Но угрозы ничего не дали, и в голове у Коли, который к тому времени, по-моему, мало что соображал от ужаса, что революция окажется напрасной, снова что-то повернулось. Хотя Спирин не раз его заверял, что церковь "под колпаком" и там о скором приходе Христа никто не слышал, он ручается на тысячу процентов, Коля больше не сомневался, что то, что они ищут, Феогносту известно. Теперь он и не думает ему угрожать, наоборот, униженно просит, молит, убеждает, что для всех живущих и живших, от первого до последнего, жизнь на земле - мучение, и люди ждут одного, об одном мечтают, чтобы пытка наконец кончилась и каждому было воздано по его грехам.
Какие бы разные цели ни преследовали Феогност, сам Коля и чекисты, здесь их интересы сходятся. Христа страстно ждут все. День ото дня Колины письма делались более и более жалкими, однако Феогност по-прежнему не отвечал. А потом переписка разом оборвалась.

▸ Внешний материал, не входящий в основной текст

theorem Block.linkUp_tells {p : Nat} (h : (b.port p).bring = .adapting) (run : b.frozen (dieOfPort p) = false) (snr : List Nat) :
    let t := b.linkUp p snr
    t.flag (R.MAC_LINK_STATUS p) F.MAC_LINK_STATUS_LINK_UP = true ∧ t.flag (R.MAC_LINK_STATUS p) F.MAC_LINK_STATUS_ALIGN_LOCK = true ∧
      t.flag (R.MAC_LINK_STATUS p) F.MAC_LINK_STATUS_LOCAL_FAULT = false ∧
      t.flag (R.MAC_LINK_STATUS p) F.MAC_LINK_STATUS_REMOTE_FAULT = false ∧
      t.fld (R.MAC_LINK_STATUS p) F.MAC_LINK_STATUS_LANE_LOCK = b.lanesUsed p ∧
      t.flag (R.MAC_LINK_EVENTS p) F.MAC_LINK_EVENTS_LINK_UP_SEEN = true ∧ (t.port p).bring = .up ∧
      t.inflight = (b.send 0xD p 0x18 0).inflight ∧
      t = { b with regs := t.regs, ports := t.ports, inflight := t.inflight, out := t.out, ctrs := t.ctrs, insts := t.insts } := by
  rw [b.linkUp_of_adapting h run snr]
  obtain ⟨⟨rs, hlanes⟩, -⟩ := b.lanesLock_tells p snr
  obtain ⟨hup, halign, hlocal, hremote, hlock, -, rs', o, honly⟩ := (b.lanesLock p snr).upStatus_tells p (b.lanesUsed_lt p)
  obtain ⟨c, hc⟩ : ∃ c, (b.lanesLock p snr).upStatus p (b.lanesUsed p) = c := ⟨_, rfl⟩
  rw [hc] at hup halign hlocal hremote hlock honly ⊢
  rw [hlanes] at honly
  obtain ⟨ps, hport⟩ : ∃ ps, c.modPort p (fun x => { x with bring := .up }) = { c with ports := ps } := ⟨_, rfl⟩
  have hbring := c.port_modPort p (fun x => { x with bring := .up }) p
  rw [hport] at hbring ⊢
  obtain ⟨hflag, hword, hinflight, -, hports, -, hrest⟩ := Block.event_tells { c with ports := ps } p (f := F.MAC_LINK_EVENTS_LINK_UP_SEEN)
    (by decide) (by decide) 0x18
  have hls := hword _ (linkStatus_ne_events p)
  obtain ⟨t, ht⟩ : ∃ t, (Block.raising { c with ports := ps } 2 fun b => b.raise (R.MAC_LINK_EVENTS p) F.MAC_LINK_EVENTS_LINK_UP_SEEN).send
    0xD p 0x18 0 = t := ⟨_, rfl⟩
  rw [ht] at hflag hls hinflight hports hrest ⊢
  have hfld (g : Bf) : t.fld (R.MAC_LINK_STATUS p) g = c.fld (R.MAC_LINK_STATUS p) g := congrArg g.of hls
  refine ⟨?_, ?_, ?_, ?_, ?_, hflag, ?_, ?_, ?_⟩
  · rw [Block.flag, hfld]; exact hup
  · rw [Block.flag, hfld]; exact halign
  · rw [Block.flag, hfld]; exact hlocal
  · rw [Block.flag, hfld]; exact hremote
  · rw [hfld]; exact hlock
  · rw [Block.port, hports]
    exact congrArg Port.bring (hbring.trans (if_pos rfl))
  · rw [hinflight, Block.send_inflight, Block.send_inflight, honly]
  · rw [hrest, honly]

/-! ## The link goes down (R90) -/

theorem Block.linkDownRow_of_down {p : Nat} (down : b.flag (R.MAC_LINK_STATUS p) F.MAC_LINK_STATUS_LINK_UP = false) (c : DownCause)
    (cut : Bool) : b.linkDownRow p c cut = b := by
  unfold Block.linkDownRow
  rw [if_pos (by simp [down])]

/-- What the cause of a link loss sets. -/
def causeFlds (p : Nat) : List (Nat × Bf) :=
  (R.MAC_LINK_STATUS p, F.MAC_LINK_STATUS_ALIGN_LOCK) :: (R.MAC_LINK_STATUS p, F.MAC_LINK_STATUS_LOCAL_FAULT) ::
    (R.MAC_LINK_STATUS p, F.MAC_LINK_STATUS_REMOTE_FAULT) :: darkFlds p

Не знаю, Анечка, может, и случайно, но последнее письмо ушло точно в день, когда у Девы Марии кончился срок и она вышла на свободу. Вряд ли все же это простое совпадение. Скорее, Коле опять откуда-то стало известно, что Матери Божьей на земле нет и писать Феогносту больше не о чем. Правда, тремя месяцами позднее Феогност получил от Коли еще одно письмо, но оно другого рода. Ниже, Анечка, я тебе его подробно изложу, однако прежде необходима вставка.
Тебе известно, что Коля Кульбарсов особой симпатии никогда у меня не вызывал, однако то, что ты сейчас услышишь, меня поставило в тупик. Я даже не понимаю, как к этому относиться. Но начну по порядку. При разборке архива, который после Коли остался в Москве, а потом попал сюда, в Рузу, я однажды наткнулся на письмо Ольги Сергеевны Вздоховой, адресованное Нине Петровне Лемниковой; ни о той, ни о другой я раньше ничего не слышал. Две страницы в нем были посвящены Коле и Нате, непосредственно их венчанию в церкви Воскресения Христова в Кадашах и началу Колиного похода из Москвы во Владивосток. Все было описано очень красиво и романтично. Сначала само венчание, во время которого невеста была одета в общем и целом как полагается, естественно, с поправкой на тогдашнюю нищету, тем не менее была и фата, и белое платье, белые же "лодочки" и перчатки по локоть. Даже, несмотря на то, что венчались они в первых числах февраля и везде еще лежал снег, свежие цветы.
Другое дело - жених. Коля, отвечая священнику, что готов взять рабу Божью Наталью в жены, всегда любить ее, заботиться о ней и ее защищать, имел на ногах швейцарские горные ботинки, выше - казацкие кавалерийские галифе и ватник, а поверх него красноармейскую шинель нового образца. Однако, писала Ольга, ссылаясь на очевидцев, несмотря на такой шутовской костюм у жениха, венчание прошло торжественно, и друзей, пришедших их поздравить прямо в церковь, по нынешним временам тоже оказалось немало, десятка полтора, если не больше. Когда церемония окончилась, молодые вышли из храма, и здесь началось самое интересное: Коля и Ната прямо на паперти стали прощаться. Они обнялись, поцеловались и дальше оба перед надвратной иконой поклялись хранить себя в чистоте и воздержании четыре года, пока Коля, спасая Россию, не дойдет до Владивостока и не вернется обратно.